The Sunday Post-Crescent had a special pullout section dedicated to the Timber Rattlers and the new stadium.  The article we pulled out of the section was written by Chuck Carlson.

The picture at the top of this article is taken from the center section.  More pictures along a similar line may be found at Rattler Radio.

To the article:

New park keeps Appleton in the game

Without Fox Cities Stadium, chances are minor league baseball would have found a new home outside the Fox Valley

There were no gray areas, no sugar coating, no alternatives.

In terms of pro baseball remaining in the Fox Valley, it had come down to an either/or proposition.

Either build a new stadium to replace the crumbling Goodland Field or watch the area's minor league baseball team go the way of the pterodactyl.

It really was that simple.

"We knew in order to survive we had to build it," said Steve Malliet, general manager of the Wisconsin Timber Rattlers, formerly known as the Appleton Foxes.  "We really had no choice."

For years, Appleton Foxes officials had tried to make Goodland Field work.  General managers came and general managers went and the one thing they all shared was a sincere, if misguided, belief that fans would flock to the cramped, inaccessible, 50-year old park that was far beyond venerable and spinning toward decaying.

But they didn't.  And they haven't for years.

Finally, there reached a point last year when it became obvious that either a new stadium would have to be built or the team would have to move.

For years, the vultures had been circling over the franchise.  They were well-heeled investors in other communities who were desperate for a minor league team and well aware the game was struggling in Appleton.

"We'd been getting offers for the last several years," said John Wollner, president of Appleton Baseball Club, Inc.

They haven't gotten any lately.  And they don't figure to for a while.

With the building of the $4.5 million Fox Cities Stadium just off U.S. 41, Appleton baseball is back from the brink of extinction.
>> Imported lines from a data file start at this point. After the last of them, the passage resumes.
-- ==== Sys2Proof/Proofs/StoppingAtWork.lean ====
section
/-! PFAIL asserted on a part at work: the entry into STOPPING block by block, the stopping flush, and the end of the
stopping sequence (R44, R122, R144, R178, R180, R181). -/

namespace Sys2Proof.Machine

open Sys2Proof

-- One process elaborates the whole text: proofs taken in turn stay within its memory.
set_option Elab.async false

/-! ### The reclaim of a part that is not READY (R24, R25) -/

/-- Sectors may have left chains, for the erase queue or the bad list; nothing else of the map has changed. -/
structure Device.MapMoved (d e : Device) : Prop where
  frame : e = { d with
    events := e.events, streams := e.streams, sectors := e.sectors, eraseQueue := e.eraseQueue, badList := e.badList }
  listed : ∀ n, n ∈ d.eraseQueue ∨ n ∈ d.badList → n ∈ e.eraseQueue ∨ n ∈ e.badList
  sector : ∀ n, e.sector n = d.sector n ∨ n ∈ e.eraseQueue ∨ n ∈ e.badList

theorem Device.MapMoved.refl (d : Device) : d.MapMoved d := ⟨rfl, fun _ h => h, fun _ => .inl rfl⟩

theorem Device.MapMoved.trans {a b c : Device} (h : a.MapMoved b) (k : b.MapMoved c) : a.MapMoved c :=
  ⟨k.frame.trans (congrArg (fun x : Device => { x with
      events := c.events, streams := c.streams, sectors := c.sectors, eraseQueue := c.eraseQueue, badList := c.badList })
      h.frame), fun n hn => k.listed n (h.listed n hn), fun n => by
    rcases k.sector n with hk | hk
    · rcases h.sector n with hh | hh
      · exact .inl (hk.trans hh)
      · exact .inr (k.listed n hh)
    · exact .inr hk⟩

/-- Changes of streams and event units alone. -/
theorem Device.MapMoved.setStreams (d : Device) (E : PerPort EventUnit) (S : Vector Stream 16) :
    d.MapMoved { d with events := E, streams := S } := ⟨rfl, fun _ h => h, fun _ => .inl rfl⟩

theorem releaseSector_moved {x : Device × List Nat} (hm : x.1.mode ≠ .ready) (n : Nat) :
    x.1.MapMoved (releaseSector x n).1 := by
  refine ⟨?_, fun m hmem => releaseSector_lists x n m (.inr hmem), fun m => ?_⟩
  · rcases releaseSector_cases x n with ⟨-, -, hr⟩ | ⟨-, hr⟩ <;> rw [hr]
    · dsimp only
      rw [Device.retire_eq, if_neg fun h => hm h.2]
      unfold Device.offerAll Device.listBad
      rw [Device.offerSet_frame, Device.setSector_frame]
    · dsimp only
      rw [Device.joinQueue_frame]
  · by_cases hmn : m = n
    · exact .inr (releaseSector_lists x n m (.inl hmn))
    · exact .inl (releaseSector_sector_other x hmn)

theorem foldl_releaseSector_moved (chain : List Nat) {x : Device × List Nat} (hm : x.1.mode ≠ .ready) :
    x.1.MapMoved (chain.foldl releaseSector x).1 := by
  induction chain generalizing x with
  | nil => exact .refl _
  | cons n rest ih =>
    have h := releaseSector_moved hm n
    exact h.trans (ih (x := releaseSector x n) (by rw [h.frame]; exact hm))

theorem Device.reclaim_moved {d : Device} (hm : d.mode ≠ .ready) (st : Fin 16) : d.MapMoved (d.reclaim st).1 := by
  cases hs : d.stream st with
  | none =>
    have hnone : d.reclaim st = (d, []) := by rw [Device.reclaim, hs]
    rw [hnone]
    exact .refl d
  | some b =>
    rcases Device.reclaim_cases hs with h | ⟨gone, stay, -, h⟩ <;> rw [h]
    · exact .refl d
    · refine (foldl_releaseSector_moved gone (x := (d, [])) hm).trans ?_
      have hframe : d.headsGone st gone stay = { (gone.foldl releaseSector (d, [])).1 with
          events := (d.headsGone st gone stay).events, streams := (d.headsGone st gone stay).streams } := by
        unfold Device.headsGone
        rw [Device.recounted_frame, Device.setChain_frame]
      rw [hframe]
      exact .setStreams _ _ _

/-! ### RETIRE entries while serials are left (R104) -/

/-- The next serial and the places free: what the buffer may still take runs out of places first. -/
def Writer.serialsLeft (w : Writer) : Nat := w.nextSerial + (15 - w.staging.length)

/-- Entries that are no CURSOR entries and have places are added one after another (R104, R106). -/
theorem Device.stageAll_room {es : List MetaEntry} (hes : ∀ e ∈ es, e.sameCursor e = false) {d : Device}
    (ht : d.writer.takesEntries = true) (hn : es.length ≤ 15 - d.writer.staging.length)
    (hs : d.writer.serialsLeft ≤ 4294967295) :
    d.stageAll es = { d with writer := es.foldl Writer.addEntry d.writer } ∧
      (es.foldl Writer.addEntry d.writer).serialsLeft = d.writer.serialsLeft := by
  induction es generalizing d with
  | nil => exact ⟨rfl, rfl⟩
  | cons e es ih =>
    rw [List.length_cons] at hn
    unfold Writer.serialsLeft at hs
    have hadd := (Device.stage_uncursored (hes e List.mem_cons_self) d).2.2 ht (by omega)
    have hlen : (d.writer.addEntry e).staging.length = d.writer.staging.length + 1 := by simp [Writer.addEntry]
    have hleft : (d.writer.addEntry e).serialsLeft = d.writer.serialsLeft := by
      unfold Writer.serialsLeft
      rw [hlen]
      show d.writer.nextSerial + 1 + _ = _
      omega
    obtain ⟨hall, hkept⟩ := ih (fun x hx => hes x (List.mem_cons_of_mem _ hx)) (d := { d with writer := d.writer.addEntry e }) ht
      (by show es.length ≤ 15 - (d.writer.addEntry e).staging.length; omega) (by rw [hleft]; exact hs)
    refine ⟨?_, hkept.trans hleft⟩
    show (d.stage e).stageAll es = _
    rw [hadd, hall]
    rfl

/-- RETIRE entries staged where their places suffice, and discarded where they do not: the writer alone changes, and no
serial runs out (R43, R44). -/
theorem Device.stageOrDiscard_room {d : Device} (hs : d.writer.serialsLeft ≤ 4294967295) (p : Port) (l : List Nat) :
    ∃ w : Writer, d.stageOrDiscard p (retireEntries l) = { d with writer := w } ∧
      w.serialsLeft = d.writer.serialsLeft := by
  unfold Device.stageOrDiscard
  split
  · rename_i hsuff
    cases ht : d.writer.takesEntries with
    | false => exact ⟨d.writer, Device.stageAll_discarded ht _, rfl⟩
    | true =>
      have hn : (retireEntries l).length ≤ 15 - d.writer.staging.length := by
        simp only [Device.placesSuffice, ht, Bool.not_true, Bool.false_or, Writer.freePlaces,
          Config.stagingPlaces] at hsuff
        exact Nat.le_trans (of_decide_eq_true hsuff) (Nat.sub_le _ _)
      have hes : ∀ e ∈ retireEntries l, e.sameCursor e = false := fun e he => by
        obtain ⟨g, -, rfl⟩ := List.mem_map.mp he
        rfl
      obtain ⟨hall, hkept⟩ := Device.stageAll_room hes ht hn hs
      exact ⟨_, hall, hkept⟩
  · exact ⟨d.writer, rfl, rfl⟩

/-! ### A page VOID, or its sector gone (R24, R44) -/

/-- The page is VOID in the map, or its sector has left its chain. -/
def Device.pageOver (d : Device) (n page : Nat) : Prop :=
  (d.sector n).pageList[page]? = some .void ∨ n ∈ d.eraseQueue ∨ n ∈ d.badList

theorem Device.MapMoved.pageOver {d e : Device} (h : d.MapMoved e) {n page : Nat} (hp : d.pageOver n page) :
    e.pageOver n page := by
  rcases hp with hp | hp
  · rcases h.sector n with hs | hs
    · exact .inl (by rw [hs]; exact hp)
    · exact .inr hs
  · exact .inr (h.listed n hp)

theorem Sector.setPage_pageList (x : Sector) (page : Nat) (v : PageState) : (x.setPage page v).pageList = x.pageList.set page v := by
  unfold Sector.setPage Sector.pageList
  split
  · rw [Vector.toList_set]
  · rename_i h
    rw [List.set_eq_of_length_le]
    simpa using Nat.not_lt.mp h

/-- A page of the map made VOID: it is over, and no other ceases to be. -/
theorem Device.setPageState_pageOver (d : Device) (sector page : Nat) :
    (∀ n k, d.pageOver n k → (d.setPageState sector page .void).pageOver n k) ∧
    (sector < 256 → page < 16 → (d.setPageState sector page .void).pageOver sector page) := by
  have hlists : (d.setPageState sector page .void).eraseQueue = d.eraseQueue ∧
      (d.setPageState sector page .void).badList = d.badList := by
    unfold Device.setPageState
    rw [Device.setSector_frame]
    exact ⟨rfl, rfl⟩
  refine ⟨fun n k h => ?_, fun hs hp => .inl ?_⟩
  · rcases h with h | h
    · refine .inl ?_
      by_cases hn : n = sector
      · subst hn
        by_cases hlt : n < 256
        · unfold Device.setPageState
          rw [Device.sector_setSector _ _ _ hlt, Sector.setPage_pageList, List.getElem?_set]
          have hlen : k < (d.sector n).pageList.length := (List.getElem?_eq_some_iff.mp h).1
          split
          · rename_i hk
            subst hk
            rw [if_pos hlen]
          · exact h
        · have hsame : d.setPageState n page .void = d := by
            unfold Device.setPageState Device.setSector
            rw [dif_neg hlt]
          rw [hsame]
          exact h
      · unfold Device.setPageState
        rw [Device.sector_setSector_other _ _ _ _ hn]
        exact h
    · refine .inr ?_
      rw [hlists.1, hlists.2]
      exact h
  · unfold Device.setPageState
    rw [Device.sector_setSector _ _ _ hs, Sector.setPage_pageList, List.getElem?_set, if_pos rfl, if_pos]
    simpa [Sector.pageList] using hp

/-! ### An executor on entry into STOPPING (R178, step 1) -/

/-- An executor answered ABORTED in every state but those without a request; one with the array runs on. -/
structure toldStop (x : Executor) (h : HostPort) (x' : Executor) (h' : HostPort) : Prop where
  idle : x.state = .idle ∨ x.state = .waitSlot ∨ x.state = .onArray ∧ x.inHand = none → x' = x ∧ h' = h
  array : x.state = .onArray → x.inHand ≠ none → h' = h.told x.inHand .aborted [] ∧
    (∀ j, x.job = .append j → x' = ⟨.onArray, none, .append { j with kept := [] }⟩) ∧
    ((∀ j, x.job ≠ .append j) → x' = ⟨.onArray, none, x.job⟩)
  waits : x.state ≠ .idle → x.state ≠ .waitSlot → x.state ≠ .onArray →
    x' = Executor.rest ∧ h' = h.told x.inHand .aborted []

theorem toldStop.attached {x x' : Executor} {h h' : HostPort} (k : toldStop x h x' h') :
    h'.attached = h.attached ∧ h'.requests = h.requests := by
  by_cases h1 : x.state = .idle ∨ x.state = .waitSlot ∨ x.state = .onArray ∧ x.inHand = none
  · rw [(k.idle h1).2]
    exact ⟨rfl, rfl⟩
  · rw [not_or, not_or] at h1
    obtain ⟨hidle, hslot, harray⟩ := h1
    have htold : h' = h.told x.inHand .aborted [] := by
      by_cases ha : x.state = .onArray
      · exact (k.array ha fun hr => harray ⟨ha, hr⟩).1
      · exact (k.waits hidle hslot ha).2
    rw [htold]
    exact ⟨(h.told_fields _ _ _).2, (h.told_fields _ _ _).1⟩

/-- An append between its steps (R44). -/
def Executor.between (x : Executor) (j : AppendJob) : Prop := x.state = .waitArray ∧ x.job = .append j ∧ j.phase = .between

/-- What an executor's part of the entry into STOPPING changes. -/
structure Device.PortStopped (d e : Device) (p : Port) : Prop where
  frame : e = { d with
    ports := e.ports, execs := e.execs, events := e.events, streams := e.streams, sectors := e.sectors
    eraseQueue := e.eraseQueue, badList := e.badList, writer := e.writer }
  serials : e.writer.serialsLeft = d.writer.serialsLeft
  told : toldStop (d.exec p) (d.port p) (e.exec p) (e.port p)
  other : ∀ q, q ≠ p → e.exec q = d.exec q ∧ e.port q = d.port q
  pages : ∀ n k, d.pageOver n k → e.pageOver n k
  own : ∀ j, (d.exec p).between j → j.sector < 256 → j.page < 16 → e.pageOver j.sector j.page
  plain : (∀ j, ¬ (d.exec p).between j) → e = { d with
    ports := e.ports, execs := e.execs, writer := { d.writer with placeWait := e.writer.placeWait } }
"We are going to have a top-notch, high-quality facility," said Mike Reese, a member of the Wisconsin Sports Authority, which got the funding to build the park.

But it hasn't been easy.

While plans for the new stadium have kicked around town for years, they only really got serious a year and a half ago when it became obvious that major improvements to Goodland Field, mandated by a new Player Development Contract, would cost at least $1 million.

"It really wasn't in our best long-term interest to do that," Wollner said.  "We could have put a $1 million into Goodland Field and it wouldn't have done anything for attendance.  We had to grow the attendance base."
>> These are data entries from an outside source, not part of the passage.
-- ==== Sys2Proof/Proofs/MountedHalf.lean ====
section
/-! The three tests of a half (R126) and replay (R129, R130). -/

namespace Sys2Proof.Machine

open Sys2Proof

-- One process elaborates the whole text: proofs taken in turn stay within its memory.
set_option Elab.async false

/-! ### Numbered entries (R126, test 3) -/

/-- Where no number is carried twice, `entryAt` finds what carries it. -/
theorem entryAt_eq_some_iff {l : List (Nat × MetaEntry)} (hn : (l.map Prod.fst).Nodup) {k : Nat} {e : MetaEntry} :
    entryAt l k = some e ↔ (k, e) ∈ l := by
  induction l with
  | nil => simp [entryAt]
  | cons x l ih =>
    obtain ⟨hx, hl⟩ := List.nodup_cons.mp (List.map_cons ▸ hn)
    unfold entryAt at ih ⊢
    by_cases hk : x.1 = k
    · subst hk
      have hnot : (x.1, e) ∉ l := fun h => hx (List.mem_map.mpr ⟨_, h, rfl⟩)
      simp only [List.find?_cons, beq_self_eq_true, Option.map_some, Option.some.injEq, List.mem_cons, hnot, or_false]
      exact ⟨fun h => by rw [← h], fun h => by rw [← h]⟩
    · have hne : ¬ (k, e) = x := fun h => hk (by rw [← h])
      simp only [List.find?_cons, beq_eq_false_iff_ne.mpr hk, List.mem_cons, hne, false_or]
      exact ih hl

/-- The numbers of a list that pairs them with entries in order. -/
theorem map_fst_range_zip (es : List MetaEntry) : ((List.range es.length).zip es).map Prod.fst = List.range es.length :=
  List.map_fst_zip (by simp)

theorem mem_range_zip {es : List MetaEntry} {k : Nat} {e : MetaEntry} :
    (k, e) ∈ (List.range es.length).zip es ↔ es[k]? = some e := by
  rw [List.mem_iff_getElem?]
  constructor
  · rintro ⟨i, hi⟩
    obtain ⟨hr, he⟩ := List.getElem?_zip_eq_some.mp hi
    obtain ⟨_, hik⟩ := List.getElem?_eq_some_iff.mp hr
    have hk : i = k := by simpa using hik
    rw [← hk]
    exact he
  · intro h
    have hk : k < es.length := (List.getElem?_eq_some_iff.mp h).1
    exact ⟨k, List.getElem?_zip_eq_some.mpr ⟨by simp [hk], h⟩⟩

section Numbered

variable {l : List (Nat × MetaEntry)} {es : List MetaEntry} (h : l.Perm ((List.range es.length).zip es))

include h

theorem numbered_nodup : (l.map Prod.fst).Nodup := by
  rw [(h.map Prod.fst).nodup_iff, map_fst_range_zip]
  exact List.nodup_range

theorem entryAt_numbered (k : Nat) : entryAt l k = es[k]? := by
  refine Option.ext fun e => ?_
  rw [entryAt_eq_some_iff (numbered_nodup h), h.mem_iff, mem_range_zip]

theorem filterMap_entryAt : (List.range es.length).filterMap (entryAt l) = es := by
  have hat : (fun k => entryAt l k) = fun k => es[k]? := funext (entryAt_numbered h)
  refine List.ext_getElem? fun i => ?_
  rw [show entryAt l = fun k => es[k]? from hat]
  have hmap : (List.range es.length).filterMap (fun k => es[k]?) = (List.range es.length).map fun k => es.getD k (.retire []) := by
    rw [← List.filterMap_eq_map]
    refine List.filterMap_congr fun k hk => ?_
    simp [List.mem_range.mp hk]
  rw [hmap]
  by_cases hi : i < es.length <;> simp [hi]

end Numbered

/-- The numbers of a list that holds each of `0` to `count − 1` once, and nothing else. -/
theorem numbers_perm {l : List (Nat × MetaEntry)} {count : Nat} (hl : l.length = count)
    (hone : ∀ k < count, (l.filter fun x => x.1 == k).length = 1) : (List.range count).Perm (l.map Prod.fst) := by
  have hsub : List.range count ⊆ l.map Prod.fst := by
    intro k hk
    have h1 := hone k (List.mem_range.mp hk)
    obtain ⟨x, hx⟩ := List.exists_mem_of_length_pos (l := l.filter fun x => x.1 == k) (by omega)
    obtain ⟨hmem, hkey⟩ := List.mem_filter.mp hx
    exact List.mem_map.mpr ⟨x, hmem, beq_iff_eq.mp hkey⟩
  exact (List.subperm_of_subset List.nodup_range hsub).perm_of_length_le (by simp [hl])

/-- A list of numbered entries in which every number is carried once is, in order, the entries by number. -/
theorem numbered_perm {l : List (Nat × MetaEntry)} {count : Nat} (hp : (List.range count).Perm (l.map Prod.fst)) :
    ∃ es : List MetaEntry, es.length = count ∧ l.Perm ((List.range count).zip es) := by
  have hn : (l.map Prod.fst).Nodup := hp.nodup_iff.mp List.nodup_range
  have hsome (k : Nat) (hk : k < count) : ∃ e, (k, e) ∈ l := by
    obtain ⟨⟨_, e⟩, he, rfl⟩ := List.mem_map.mp (hp.mem_iff.mp (List.mem_range.mpr hk))
    exact ⟨e, he⟩
  choose entry hentry using hsome
  refine ⟨List.ofFn fun i : Fin count => entry i.val i.isLt, by simp, ?_⟩
  have hlen : (List.ofFn fun i : Fin count => entry i.val i.isLt).length = count := by simp
  refine (List.perm_ext_iff_of_nodup hn.of_map ?_).mpr fun x => ?_
  · refine List.Nodup.of_map Prod.fst ?_
    rw [List.map_fst_zip (by simp)]
    exact List.nodup_range
  · obtain ⟨k, e⟩ := x
    have hzip : (k, e) ∈ (List.range count).zip (List.ofFn fun i : Fin count => entry i.val i.isLt) ↔
        ∃ hk : k < count, entry k hk = e := by
      have := @mem_range_zip (List.ofFn fun i : Fin count => entry i.val i.isLt) k e
      rw [hlen] at this
      rw [this, List.getElem?_ofFn]
      by_cases hk : k < count <;> simp [hk]
    rw [hzip]
    constructor
    · intro hmem
      have hk : k < count := List.mem_range.mp (hp.mem_iff.mpr (List.mem_map.mpr ⟨_, hmem, rfl⟩))
      have h1 := (entryAt_eq_some_iff hn).mpr hmem
      have h2 := (entryAt_eq_some_iff hn).mpr (hentry k hk)
      exact ⟨hk, Option.some.inj (h2.symm.trans h1)⟩
    · rintro ⟨hk, rfl⟩
      exact hentry k hk

/-- Test 3 of R126, said of the entries in the order of their numbers. -/
theorem numbersGood_iff (l : List (Nat × MetaEntry)) (snapshot count : Nat) : numbersGood l snapshot count = true ↔
    ∃ es : List MetaEntry, es.length = count ∧ l.Perm ((List.range count).zip es) ∧
      es.getLast? = some (.checkpointEnd snapshot count) ∧ count ≤ 132 ∧ 1 ≤ snapshot := by
  simp only [numbersGood, Bool.and_eq_true, beq_iff_eq, List.all_eq_true, List.mem_range, decide_eq_true_eq,
    Config.checkpointMax]
  constructor
  · rintro ⟨⟨⟨⟨⟨hl, hone⟩, hlast⟩, hpos⟩, hmax⟩, hs⟩
    obtain ⟨es, rfl, hperm⟩ := numbered_perm (numbers_perm hl hone)
    refine ⟨es, rfl, hperm, ?_, of_decide_eq_true hmax, hs⟩
    rw [entryAt_numbered hperm] at hlast
    rw [List.getLast?_eq_getElem?]
    exact hlast
  · rintro ⟨es, rfl, hperm, hlast, hmax, hs⟩
    have hpos : 1 ≤ es.length := List.length_pos_iff.mpr fun h => by rw [h] at hlast; cases hlast
    refine ⟨⟨⟨⟨⟨by rw [hperm.length_eq]; simp, fun k hk => ?_⟩, ?_⟩, hpos⟩, decide_eq_true hmax⟩, hs⟩
    · have hcount : (l.filter fun x => x.1 == k).length = (l.map Prod.fst).count k := by
        rw [← List.countP_eq_length_filter, List.count, List.countP_map]
        rfl
      rw [hcount, (hperm.map Prod.fst).count_eq, map_fst_range_zip]
      exact List.count_eq_one_of_mem List.nodup_range (List.mem_range.mpr hk)
    · rw [entryAt_numbered hperm, ← List.getLast?_eq_getElem?]
      exact hlast

/-! ### The tests of a half (R126) -/

theorem isEndPage_iff (x : Option MetaPage) : isEndPage x = true ↔
    ∃ g, x = some g ∧ g.kind = .checkpoint ∧ ∃ e ∈ g.entries, e.asEnd ≠ none := by
  cases x with
  | none => simp [isEndPage]
  | some g => simp [isEndPage, Option.isSome_iff_ne_none]

theorem mem_written {pages : List (Option MetaPage)} {n : Nat} {h : MetaPage} :
    h ∈ (pages.take (n + 1)).filterMap id ↔ ∃ k, k ≤ n ∧ pages[k]? = some (some h) := by
  have hmem : h ∈ (pages.take (n + 1)).filterMap id ↔ some h ∈ pages.take (n + 1) := by simp
  rw [hmem, List.mem_iff_getElem?]
  refine exists_congr fun k => ?_
  rw [List.getElem?_take]
  split
  · exact ⟨fun h => ⟨by omega, h⟩, And.right⟩
  · exact ⟨nofun, fun h => absurd h.1 (by omega)⟩

/-- The page and its place that decide a half: the first of kind CHECKPOINT with a CHECKPOINT_END. -/
theorem findEndPage_iff (pages : List (Option MetaPage)) (n : Nat) : pages.findIdx? isEndPage = some n ↔
    (∃ g, pages[n]? = some (some g) ∧ g.kind = .checkpoint ∧ ∃ e ∈ g.entries, e.asEnd ≠ none) ∧
      ∀ k < n, ∀ x, pages[k]? = some x → isEndPage x = false := by
  rw [List.findIdx?_eq_some_iff_getElem]
  constructor
  · rintro ⟨hn, hp, hbefore⟩
    obtain ⟨g, hg, hrest⟩ := (isEndPage_iff _).mp hp
    refine ⟨⟨g, by rw [← hg, List.getElem?_eq_getElem hn], hrest⟩, fun k hk x hx => ?_⟩
    obtain ⟨hlt, rfl⟩ := List.getElem?_eq_some_iff.mp hx
    simpa using hbefore k hk
  · rintro ⟨⟨g, hg, hrest⟩, hbefore⟩
    obtain ⟨hn, heq⟩ := List.getElem?_eq_some_iff.mp hg
    refine ⟨hn, by rw [heq]; exact (isEndPage_iff _).mpr ⟨g, rfl, hrest⟩, fun k hk => ?_⟩
    simpa using hbefore k hk _ (List.getElem?_eq_getElem (by omega))

theorem findSome?_asEnd_ne_none {l : List MetaEntry} : l.findSome? MetaEntry.asEnd ≠ none ↔ ∃ e ∈ l, e.asEnd ≠ none := by
  simp [List.findSome?_eq_none_iff]

/-- The half's tests, once its end page is known. -/
theorem qualify_of_endPage {pages : List (Option MetaPage)} {n snapshot count : Nat} {g : MetaPage}
    (hidx : pages.findIdx? isEndPage = some n) (hg : pages[n]? = some (some g))
    (hend : g.entries.findSome? MetaEntry.asEnd = some (snapshot, count)) :
    qualify pages =
      if (((pages.take (n + 1)).filterMap id).all fun x => x.kind == .checkpoint && x.generation == g.generation)
          && numbersGood (((pages.take (n + 1)).filterMap id).flatMap MetaPage.numbered) snapshot count then
        some ⟨g.generation, snapshot, n, (List.range count).filterMap
          (entryAt (((pages.take (n + 1)).filterMap id).flatMap MetaPage.numbered))⟩
      else none := by
  simp only [qualify, hidx, hg, hend]

theorem qualify_endPage {pages : List (Option MetaPage)} {c : Checkpoint} (h : qualify pages = some c) :
    ∃ n g snapshot count, pages.findIdx? isEndPage = some n ∧ pages[n]? = some (some g) ∧
      g.entries.findSome? MetaEntry.asEnd = some (snapshot, count) := by
  cases hidx : pages.findIdx? isEndPage with
  | none => simp [qualify, hidx] at h
  | some n =>
    obtain ⟨⟨g, hg, -, hends⟩, -⟩ := (findEndPage_iff _ _).mp hidx
    obtain ⟨x, hx⟩ := Option.ne_none_iff_exists'.mp (findSome?_asEnd_ne_none.mpr hends)
    exact ⟨n, g, x.1, x.2, rfl, hg, hx⟩

theorem qualify_iff (pages : List (Option MetaPage)) (c : Checkpoint) : qualify pages = some c ↔
    ∃ g, pages[c.endPage]? = some (some g) ∧ g.kind = .checkpoint ∧
      g.entries.findSome? MetaEntry.asEnd = some (c.snapshot, c.entries.length) ∧ c.generation = g.generation ∧
      (∀ k h, k < c.endPage → pages[k]? = some (some h) → ∀ e ∈ h.entries, e.asEnd = none) ∧
      (∀ k h, k ≤ c.endPage → pages[k]? = some (some h) → h.kind = .checkpoint ∧ h.generation = g.generation) ∧
      (((pages.take (c.endPage + 1)).filterMap id).flatMap fun h =>
        (List.range' h.first h.entries.length).zip h.entries).Perm ((List.range c.entries.length).zip c.entries) ∧
      c.entries.getLast? = some (.checkpointEnd c.snapshot c.entries.length) ∧ c.entries.length ≤ 132 ∧
      1 ≤ c.snapshot := by
  have hkinds (n : Nat) (g : MetaPage) :
      (((pages.take (n + 1)).filterMap id).all fun x => x.kind == .checkpoint && x.generation == g.generation) = true ↔
        ∀ k h, k ≤ n → pages[k]? = some (some h) → h.kind = .checkpoint ∧ h.generation = g.generation := by
    simp only [List.all_eq_true, mem_written, Bool.and_eq_true, beq_iff_eq]
    exact ⟨fun h k x hk hx => h x ⟨k, hk, hx⟩, fun h x ⟨k, hk, hx⟩ => h k x hk hx⟩
  constructor
  · intro h
    obtain ⟨n, g, snapshot, count, hidx, hg, hend⟩ := qualify_endPage h
    rw [qualify_of_endPage hidx hg hend] at h
    split at h
    · rename_i htests
      obtain ⟨hall, hnumbers⟩ := Bool.and_eq_true_iff.mp htests
      obtain ⟨es, rfl, hperm, hlast, hmax, hs⟩ := (numbersGood_iff _ _ _).mp hnumbers
      rw [filterMap_entryAt hperm] at h
      obtain rfl := Option.some.inj h
      have hkind := (hkinds n g).mp hall
      obtain ⟨-, hbefore⟩ := (findEndPage_iff _ _).mp hidx
      refine ⟨g, hg, (hkind n g (Nat.le_refl n) hg).1, hend, rfl, fun k x hk hx e he => ?_, hkind, hperm, hlast, hmax, hs⟩
      by_contra hne
      have hfalse := hbefore k hk _ hx
      rw [(isEndPage_iff _).mpr ⟨x, rfl, (hkind k x (Nat.le_of_lt hk) hx).1, e, he, hne⟩] at hfalse
      cases hfalse
    · cases h
  · rintro ⟨g, hg, hkind, hend, hgen, hbefore, hkinds', hperm, hlast, hmax, hs⟩
    have hidx : pages.findIdx? isEndPage = some c.endPage := by
      refine (findEndPage_iff _ _).mpr ⟨⟨g, hg, hkind, findSome?_asEnd_ne_none.mp (by rw [hend]; nofun)⟩, fun k hk x hx => ?_⟩
      by_contra htrue
      obtain ⟨y, rfl, -, e, he, hne⟩ := (isEndPage_iff _).mp (Bool.eq_true_of_not_eq_false htrue)
      exact hne (hbefore k y hk hx e he)
    rw [qualify_of_endPage hidx hg hend, if_pos ?_]
    · rw [← hgen]
      exact congrArg (fun es => some (⟨c.generation, c.snapshot, c.endPage, es⟩ : Checkpoint)) (filterMap_entryAt hperm)
    · exact Bool.and_eq_true_iff.mpr ⟨(hkinds _ g).mpr hkinds', (numbersGood_iff _ _ _).mpr
        ⟨c.entries, rfl, hperm, hlast, hmax, hs⟩⟩

/-! ### Replay (R129) -/

theorem replayPages_stops {generation : Nat} {pages : List (Option MetaPage)} {expected page : Nat} {m : Mount}
    (h : ∀ g, pages[0]? = some (some g) → ¬ (g.kind = .journal ∧ g.generation = generation ∧ g.first = expected)) :
    replayPages generation pages expected page m = (m, expected, page) := by
  match pages with
  | [] => rfl
  | none :: _ => rfl
  | some g :: rest =>
    rw [replayPages, if_neg]
    simpa only [Bool.and_eq_true, beq_iff_eq, and_assoc] using h g rfl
The Foxes drew only 56,000 fans in 1993 and improved that to 76,000 last year.  But it was nowhere near what was required to make the team viable.

An old stadium and no fans.  It was not exactly the ideal mix.

It was obvious to everyone interested in baseball in the Valley that either a new stadium be built or ... well, you know.

A fund-raising campaign was begun, a design team hired and a financial package assembled.

The Appleton Baseball Club, Inc. already held an option on 40 acres of land near the Fox River Mall and all that was stopping construction was cash.

"There were three or four months last summer where we really had to do some soul-searching as to how we were going to pay for this stadium," Wollner said.  "How much risk did we want to take?"

Enough, as it turned out.

Eventually, $2 million was raised in corporate and individual donations and another $2 million has been assumed in a long-term debt package.  Rattlers officials are confident the other $500,000 or so will be financed in the next two years.  The Sports Authority owns the stadium and has given the Rattlers a 40-year lease.  Terms of the lease were not released.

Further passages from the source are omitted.